Om te beginnen kan het geen kwaad te benadrukken wat te vaak onvermeld is gebleven: dat die vriend, net als de ik, een man is en dat het gedicht een homo-erotische relatie beschrijft. Verder valt op dat het gedicht, binnen het korte bestek van veertien regels, een verbluffende rijkdom van verschillende tijden schetst: een verleden waarin de ‘ik’ vrienden en liefdes had, een heden waarin hij zich verdrietig realiseert dat die voorgoed verloren zijn, en een ander heden, waarin hij dankbaar beseft dat er een geliefde is, die al dat verlies herstelt.

Helen Vendler heeft daar in haar prachtige commentaar (The Art of Shakespeare’s Sonnets, 1997) nog een andere tijd aan toegevoegd.
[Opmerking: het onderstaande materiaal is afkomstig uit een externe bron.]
/-! ### Well-formedness refuses an ill-formed term, one for each check (R21, R23) -/

theorem test_wf_x8_dest : (Instr.l08 32 0 0).wellFormed .reference = false := by decide
theorem test_wf_x8_src : (Instr.s08 32 0 0).wellFormed .reference = false := by decide
theorem test_wf_x16_lim : (Instr.lim 16 0).wellFormed .reference = false := by decide
theorem test_wf_x16_base : (Instr.l08 31 16 0).wellFormed .reference = false := by decide
theorem test_wf_x16_dest : (Instr.l16 16 0 0).wellFormed .reference = false := by decide
theorem test_wf_x16_src : (Instr.s16 16 0 0).wellFormed .reference = false := by decide
theorem test_wf_x32_dest : (Instr.l32 8 0 0).wellFormed .reference = false := by decide
theorem test_wf_x32_addr_first : (Instr.l32 8 7 0).wellFormed ⟨Config.reference.opcodes, .addrFirst⟩ = true := by decide
theorem test_wf_x32_addr_first_dest : (Instr.l32 7 8 0).wellFormed ⟨Config.reference.opcodes, .addrFirst⟩ = false := by
  decide
theorem test_wf_x32_src : (Instr.s32 8 0 0).wellFormed .reference = false := by decide
theorem test_wf_jal : (Instr.jal 16 0 0).wellFormed .reference = false := by decide
theorem test_wf_branch : (Instr.beq 0 16 0).wellFormed .reference = false := by decide
theorem test_wf_alu : (Instr.add 2 0 20).wellFormed .reference = false := by decide
theorem test_wf_boundary : (Instr.add 15 15 15).wellFormed .reference = true := by decide

/-! ### The parameters -/

theorem test_reference_wf : Config.reference.wf = true := by decide
theorem test_config_repeat_refused :
    (Config.mk (Vector.replicate 21 .add) .destFirst).wf = false := by decide

/-! ### Decoding: one word a row, written out from the encodings of R78 and R83 (a3 a2 a1 op) -/

theorem test_decode_hlt : decodeTableWord 32 0xFFFFFF00 = some .hlt := by decide
theorem test_decode_lim : decodeTableWord 32 0x03FE0001 = some (.lim 0 1022) := by decide
theorem test_decode_l08 : decodeTableWord 32 0x00010402 = some (.l08 4 1 0) := by decide
theorem test_decode_l16 : decodeTableWord 32 0x00010203 = some (.l16 2 1 0) := by decide
theorem test_decode_l32 : decodeTableWord 32 0x00020104 = some (.l32 1 2 0) := by decide
theorem test_decode_s08 : decodeTableWord 32 0x00000205 = some (.s08 2 0 0) := by decide
theorem test_decode_s16 : decodeTableWord 32 0x00000106 = some (.s16 1 0 0) := by decide
theorem test_decode_s32 : decodeTableWord 32 0xFC020007 = some (.s32 0 2 0xFC) := by decide
theorem test_decode_jal : decodeTableWord 32 0x00030608 = some (.jal 6 3 0) := by decide
theorem test_decode_beq : decodeTableWord 32 0xF8010009 = some (.beq 0 1 0xF8) := by decide
theorem test_decode_bne : decodeTableWord 32 0xF801000A = some (.bne 0 1 0xF8) := by decide
theorem test_decode_blt : decodeTableWord 32 0x0801000B = some (.blt 0 1 8) := by decide
theorem test_decode_bgt : decodeTableWord 32 0x0801000C = some (.bgt 0 1 8) := by decide
theorem test_decode_and : decodeTableWord 32 0x0201000D = some (.and 0 1 2) := by decide
theorem test_decode_eth : decodeTableWord 32 0x0404090E = some (.eth 9 4 4) := by decide
theorem test_decode_xor : decodeTableWord 32 0x0505050F = some (.xor 5 5 5) := by decide
theorem test_decode_nor : decodeTableWord 32 0x02020310 = some (.nor 3 2 2) := by decide
theorem test_decode_add : decodeTableWord 32 0x01000211 = some (.add 2 0 1) := by decide
theorem test_decode_adc : decodeTableWord 32 0x02010012 = some (.adc 0 1 2) := by decide
theorem test_decode_shl : decodeTableWord 32 0x02010013 = some (.shl 0 1 2) := by decide
theorem test_decode_shr : decodeTableWord 32 0x02010014 = some (.shr 0 1 2) := by decide
theorem test_decode_int : decodeTableWord 32 0x55080515 = some (.int 5 8) := by decide
theorem test_decode_nop : decodeTableWord 32 0x00000040 = some .nop := by decide
theorem test_decode_undefined : decodeTableWord 32 0x563412FF = some .nop := by decide
theorem test_decode_short_row : decodeTableWord 8 0xFFFFFF16 = some .nop := by decide
theorem test_decode_truncated : decodeBytes .reference [1, 2, 3] = .error (.truncated 3) := by rfl
theorem test_encode_add : encode .reference (.add 2 0 1) = ⟨0x11, 2, 0, 1⟩ := by decide
theorem test_encode_lim : encode .reference (.lim 0 1022) = ⟨1, 0, 0xFE, 3⟩ := by decide

/-! ### The cycle -/

/-- V1: the empty image. -/
theorem test_reset_halts : after (step .reset) (fun t => t.pc == 4 && t.run == .halted && t.out == []) = true := by
  decide

/-- V4: nonzero ignored fields. -/
theorem test_hlt : after (step ((st [] [] 12).withFetchWord 32 0xFFFFFF00))
    (fun t => t.pc == 16 && t.run == .halted) = true := by decide

/-- V3. -/
theorem test_undefined_opcode : after (step ((st [] [] 20).withFetchWord 32 0x563412FF))
    (fun t => t.pc == 24 && t.run == .running && t.arena == State.reset.arena) = true := by decide

/-- V5: the image set the console flag. -/
theorem test_poll : after (step (st [(1022, 1), (1023, 0x41)] [] 0))
    (fun t => t.out == [0x41] && t.mem.read 1022 == 0 && t.pc == 4 && t.run == .halted) = true := by decide

/-- V6: pc wraps. -/
theorem test_pc_wraps : after (step ((st [] [] 65532).withFetchWord 32 0x40)) (fun t => t.pc == 0) = true := by decide

/-- V7: a fetch fault changes nothing else. -/
theorem test_fetch_fault : step (st [(1120, 1), (1022, 1)] [] 12)
    = .next { st [(1120, 1), (1022, 1)] [] 12 with run := .fetchFaulted 12 } := by rfl

/-- V8: segment 31 needs the superuser bit. -/
theorem test_segment_31 : after (step (st [(1120, 1), (1032, 0xFF), (1033, 0xFF), (1034, 0xFF), (1035, 0x7F)] [] 63488))
    (fun t => t.run == .fetchFaulted 63488) = true := by decide

/-- V9: `lim r16 d1`. -/
theorem test_out_of_view : step ((st [] [] 0).withFetchWord 32 0x00011001) = .fault (.registerIndex (.lim 16 1)) := by rfl

/-! ### Immediate, loads and stores -/

/-- V13. -/
theorem test_lim : after (step ((st [] [(0, 0x3344), (1, 0x1122)] 0).withFetchWord 32 0xFFFF0101))
    (fun t => t.x32 0 == 0xFFFF3344 && t.x16 2 == 0 && t.pc == 4) = true := by decide

/-- V25: translation by Off(2) = 0x1000, segment 2. -/
theorem test_l08_translated : after (exec (.l08 4 1 0)
      (st [(1120, 2), (1037, 0x10), (1038, 4), (0x1010, 0x99)] [(1, 0x10)] 40))
    (fun t => t.x8 4 == 0x99 && t.x8 5 == 0) = true := by decide

/-- V37: the base is overwritten after use. -/
theorem test_l08_base : after (exec (.l08 2 1 0) (st [(100, 0x7F)] [(1, 100)] 0)) (fun t => t.x16 1 == 0x7F) = true := by
  decide

/-- V21: a halfword at 65535 wraps. -/
theorem test_l16_wraps : after (exec (.l16 2 1 0) (st [(65535, 0x34), (0, 0x12)] [(1, 65535)] 0))
    (fun t => t.x16 2 == 0x1234) = true := by decide

/-- V26: an illegal load traps and writes no register. -/
theorem test_l16_traps : after (step ((st (p1seg0 ++ h64) [(1, 2048), (2, 0x5555)] 40).withFetchWord 32 0x00010203))
    (fun t => traps 1 44 0 64 t && t.x16 2 == 0x5555) = true := by decide

/-- P7, `destFirst`. -/
theorem test_l32_dest_first : after (exec (.l32 1 2 0)
      (st [(100, 0x44), (101, 0x33), (102, 0x22), (103, 0x11)] [(2, 100), (1, 104)] 8))
    (fun t => t.x32 1 == 0x11223344 && t.x16 1 == 104) = true := by decide

/-- P7, `addrFirst`. -/
theorem test_l32_addr_first : after (exec (.l32 1 2 0)
      { st [(104, 0xDD), (105, 0xCC), (106, 0xBB), (107, 0xAA)] [(2, 100), (1, 104)] 8 with
        cfg := ⟨Config.reference.opcodes, .addrFirst⟩ })
    (fun t => t.x32 2 == 0xAABBCCDD && t.x16 1 == 104 && t.x16 2 == 100) = true := by decide

/-- V31: the tail is judged on the pre-translation address. -/
theorem test_s08_tail : after (exec (.s08 2 0 0)
      (st [(1120, 1), (1031, 1), (1032, 2), (1125, 4)] [(0, 0x07F0), (1, 0xAB)] 40))
    (fun t => t.returnAddress == 44 && t.mem.read 0x08F0 == 0 && t.pc == 0) = true := by decide

/-- V32: a store into the EA's tail that the test on PA lets through. -/
theorem test_s08_ea_tail : after (exec (.s08 2 0 0) (st [(1120, 1), (1030, 0x10), (1032, 1)] [(0, 0x07DF), (1, 0x77)] 0))
    (fun t => t.mem.read 2031 == 0x77) = true := by decide

/-- V29: only the first byte is checked. -/
theorem test_s16_crosses : after (exec (.s16 1 0 0) (st p1seg0 [(0, 2015), (1, 0xBEEF)] 40))
    (fun t => t.mem.read 2015 == 0xEF && t.mem.read 2016 == 0xBE) = true := by decide

/-- V33: one `s16` prints one character. -/
theorem test_s16_prints : after (step ((st [] [(0, 1022), (1, 0x4801)] 0).withFetchWord 32 0x00000106))
    (fun t => t.out == [0x48] && t.mem.read 1022 == 0 && t.mem.read 1023 == 0x48) = true := by decide

/-- V34. -/
theorem test_s32 : after (exec (.s32 0 2 0xFC) (st [] [(2, 300), (0, 0x3344), (1, 0x1122)] 0))
    (fun t => t.mem.read32 296 == 0x11223344 && t.mem.read 296 == 0x44 && t.mem.read 300 == 0) = true := by decide

/-! ### Arithmetic and logic: `op r0 r1 r2` with x16[1] = a, x16[2] = b -/

/-- The result of an instruction on registers 1 and 2. -/
def aluResult (i : Instr) (a b r : Half) : Bool := after (exec i (st [] [(1, a), (2, b)] 0)) fun t => t.x16 0 == r

theorem test_and : aluResult (.and 0 1 2) 0xF0F0 0xFF00 0xF000 = true := by decide
theorem test_eth : aluResult (.eth 0 1 2) 0xF0F0 0x0F00 0xFFF0 = true := by decide
theorem test_xor : aluResult (.xor 0 1 2) 0xFFFF 0x1234 0xEDCB = true := by decide
theorem test_nor : aluResult (.nor 0 1 2) 0x00FF 0x0F00 0xF000 = true := by decide
theorem test_add : aluResult (.add 0 1 2) 0xFFFF 0x0002 0x0001 = true := by decide
theorem test_adc : aluResult (.adc 0 1 2) 0xFFFF 0xFFFF 0xFFFF = true := by decide
theorem test_adc_sub : aluResult (.adc 0 1 2) 10 0xFFFC 7 = true := by decide
theorem test_shl : aluResult (.shl 0 1 2) 0x1234 4 0x2340 = true := by decide
theorem test_shl_16 : aluResult (.shl 0 1 2) 1 33 0 = true := by decide
theorem test_shr : aluResult (.shr 0 1 2) 0x8000 15 1 = true := by decide
theorem test_shr_all : aluResult (.shr 0 1 2) 0xFFFF 0xFFFF 0 = true := by decide

/-- V62: the other views see the bytes. -/
theorem test_add_aliases : after (exec (.add 3 0 0) (st [] [(0, 0x0102), (2, 0x5555), (3, 0xAAAA)] 0))
    (fun t => t.x32 1 == 0x02045555 && t.x8 6 == 4 && t.x8 7 == 2) = true := by decide

/-! ### Control transfer -/

/-- V67: the target is read after the link is written. -/
theorem test_jal_same : after (step ((st [] [] 100).withFetchWord 32 0x08010108))
    (fun t => t.x16 1 == 112 && t.pc == 112) = true := by decide

/-- V70: the link stays when the jump traps. -/
theorem test_jal_traps : after (step ((st (p1seg0 ++ h64) [(3, 2048)] 40).withFetchWord 32 0x00030608))
    (fun t => traps 1 44 0 64 t && t.x16 6 == 44) = true := by decide

/-- V72. -/
theorem test_beq : after (step ((st [] [(0, 7), (1, 7)] 40).withFetchWord 32 0xF8010009)) (fun t => t.pc == 32) = true := by
  decide

/-- V83. -/
theorem test_beq_traps : after (step ((st (p1seg0 ++ h64) [] 2044).withFetchWord 32 0x08000009))
    (fun t => traps 1 2048 0 64 t) = true := by decide

/-- V74. -/
theorem test_bne : after (step ((st [] [(0, 4)] 24).withFetchWord 32 0xF801000A)) (fun t => t.pc == 16) = true := by decide

/-- V84: not taken, no check. -/
theorem test_bne_not_taken : after (step ((st p1seg0 [] 2044).withFetchWord 32 0x0800000A)) (fun t => t.pc == 2048) = true := by
  decide

/-- V76. -/
theorem test_blt : after (step ((st [] [(0, 1), (1, 0xFFFF)] 0).withFetchWord 32 0x0801000B)) (fun t => t.pc == 8) = true := by
  decide

/-- V77. -/
theorem test_blt_not : after (step ((st [] [(0, 0xFFFF), (1, 1)] 0).withFetchWord 32 0x0801000B)) (fun t => t.pc == 4) = true := by
  decide

/-- V78. -/
theorem test_bgt : after (step ((st [] [(0, 0x8000), (1, 0x7FFF)] 0).withFetchWord 32 0x0801000C)) (fun t => t.pc == 8) = true := by
  decide

/-- V79. -/
theorem test_bgt_not : after (step ((st [] [(0, 5), (1, 5)] 0).withFetchWord 32 0x0801000C)) (fun t => t.pc == 4) = true := by
  decide

/-! ### Traps -/

/-- V88. -/
theorem test_int : after (step ((st [(1120, 2), (1038, 1), (1126, 3)] [] 100).withFetchWord 32 0x00FCFF15))
    (fun t => traps 2 96 0xFF 0x300 t) = true := by decide

/-- V94: the poll of the trap's cycle. -/
theorem test_int_poll : after (step ((st (p1seg0 ++ h64 ++ [(1022, 1), (1023, 0x41)]) [] 40).withFetchWord 32 0x00040215))
    (fun t => traps 1 44 2 64 t && t.out == [0x41]) = true := by decide

/-! ### Reset and load -/

/-- V96 and V97 on an image of 1121 bytes. -/
theorem test_load : after (load .reference (Vector.replicate 32 0)
      (List.replicate 1026 0 ++ [2] ++ List.replicate 93 0 ++ [7]))
    (fun t => t.mem.read 1120 == 0 && t.legality 0 == 0x80000002) = true := by decide +kernel

/-- P1, the source's scenario 1. -/
theorem test_run_p1 : ((runImage .reference (Vector.replicate 32 0)
      [1, 0, 10, 0, 1, 1, 20, 0, 0x11, 2, 0, 1, 0, 0, 0, 0] 10).map
        fun r => (r.status, r.final.x16 2, r.final.pc)) = some (.halted, 30, 16) := by decide

/-! ### The assembler -/

/-- S1. -/
theorem test_asm_bne : assembleLine .reference (ascii "bne r0 r1 d-8") = .ok [0x0A, 0, 1, 0xF8] := by rfl

/-- S2. -/
theorem test_asm_truncates : assembleLine .reference (ascii "lim r0 d65537") = .ok [1, 0, 1, 0] := by rfl

/-- S8: two lines, and the escapes of the source's scenario 3. -/
theorem test_asm_string : assemble .reference (ascii "nop\n\n\"ab\\n\\0c\"\n") = .ok [0x40, 0, 0, 0, 0x61, 0x62, 0x0A, 0, 0x63] := by rfl

/-- R92. -/
theorem test_asm_kind : assembleLine .reference (ascii "lim r0 r1") = .error .operandKind := by rfl

/-- R99. -/
theorem test_asm_unterminated : assembleLine .reference (ascii "\"ab") = .error .unterminatedString := by rfl

/-- R103. -/
theorem test_asm_char : assembleLine .reference (ascii "int 'A d4") = .ok [0x15, 0x41, 4, 0] := by rfl

/-! ### Witnesses: for each statement with hypotheses, states and operands that meet them, one for each clause, at a
boundary value of its range -/

/-- A superuser's state with an instruction word at pc. -/
def run0 (w : Nat) (regs : List (Fin 16 × Half)) : State := (st [] regs 0).withFetchWord 32 w

/-- A confined process's state: process 1 with segment 1 only, pc in segment 1. -/
def run1 (w : Nat) (regs : List (Fin 16 × Half)) : State :=
  (st [(1120, 1), (1032, 2), (1125, 64)] regs 2048).withFetchWord 32 w

/-- OpcodesOccupyZeroToTwentyOne, OpcodeSelectsTheRule, EncodeDecodeKeepsUsedFields (with test_reference_wf). -/
theorem witness_opcodes : (21#8).toNat ≤ 21 ∧ opcodeOf .reference .int = 21 ∧ (0#8).toNat ≤ 21 ∧ 22 ≤ (22#8).toNat := by
  decide

/-- ResetSequence, FirstFetchNeverFaults, ResetSatisfiesInvariant. -/
theorem witness_load : load .reference (Vector.replicate 32 7) [1] = .next (.resetWith .reference (Vector.replicate 32 7) [1])
    ∧ (List.replicate 65536 (0 : Byte)).length ≤ 65536 ∧ 65536 < (List.replicate 65537 (0 : Byte)).length :=
  ⟨rfl, by rw [List.length_replicate], by rw [List.length_replicate]; decide⟩

/-- Every statement about a running cycle. -/
theorem witness_fetches : (run0 0x01000211 []).fetches ∧ (run1 0x01000211 []).fetches := by
  unfold State.fetches; decide

/-- StepRunsDecodedInstruction, its next outcome. -/
theorem witness_step_next : exec (decode (run0 0x01000211 []).cfg (run0 0x01000211 []).fetch) (run0 0x01000211 [])
    = .next (run0 0x01000211 []) := by rfl

/-- StepRunsDecodedInstruction, its fault. -/
theorem witness_step_fault : exec (decode (run0 0x00011001 []).cfg (run0 0x00011001 []).fetch) (run0 0x00011001 [])
    = .fault (.registerIndex (.lim 16 1)) := by rfl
Tussen de verloren tijd van het genot van vrienden en liefde en de tijd van verdriet, schrijft ze, suggereert het gedicht een stoïcijnse tijd, een periode waarin het oog van het ik niet gewend was om te huilen, waarin hij niet zoveel voelde en waarin hij ‘love’s woe’ niet eens betreurde, omdat de pijn simpelweg ‘cancelled’ was.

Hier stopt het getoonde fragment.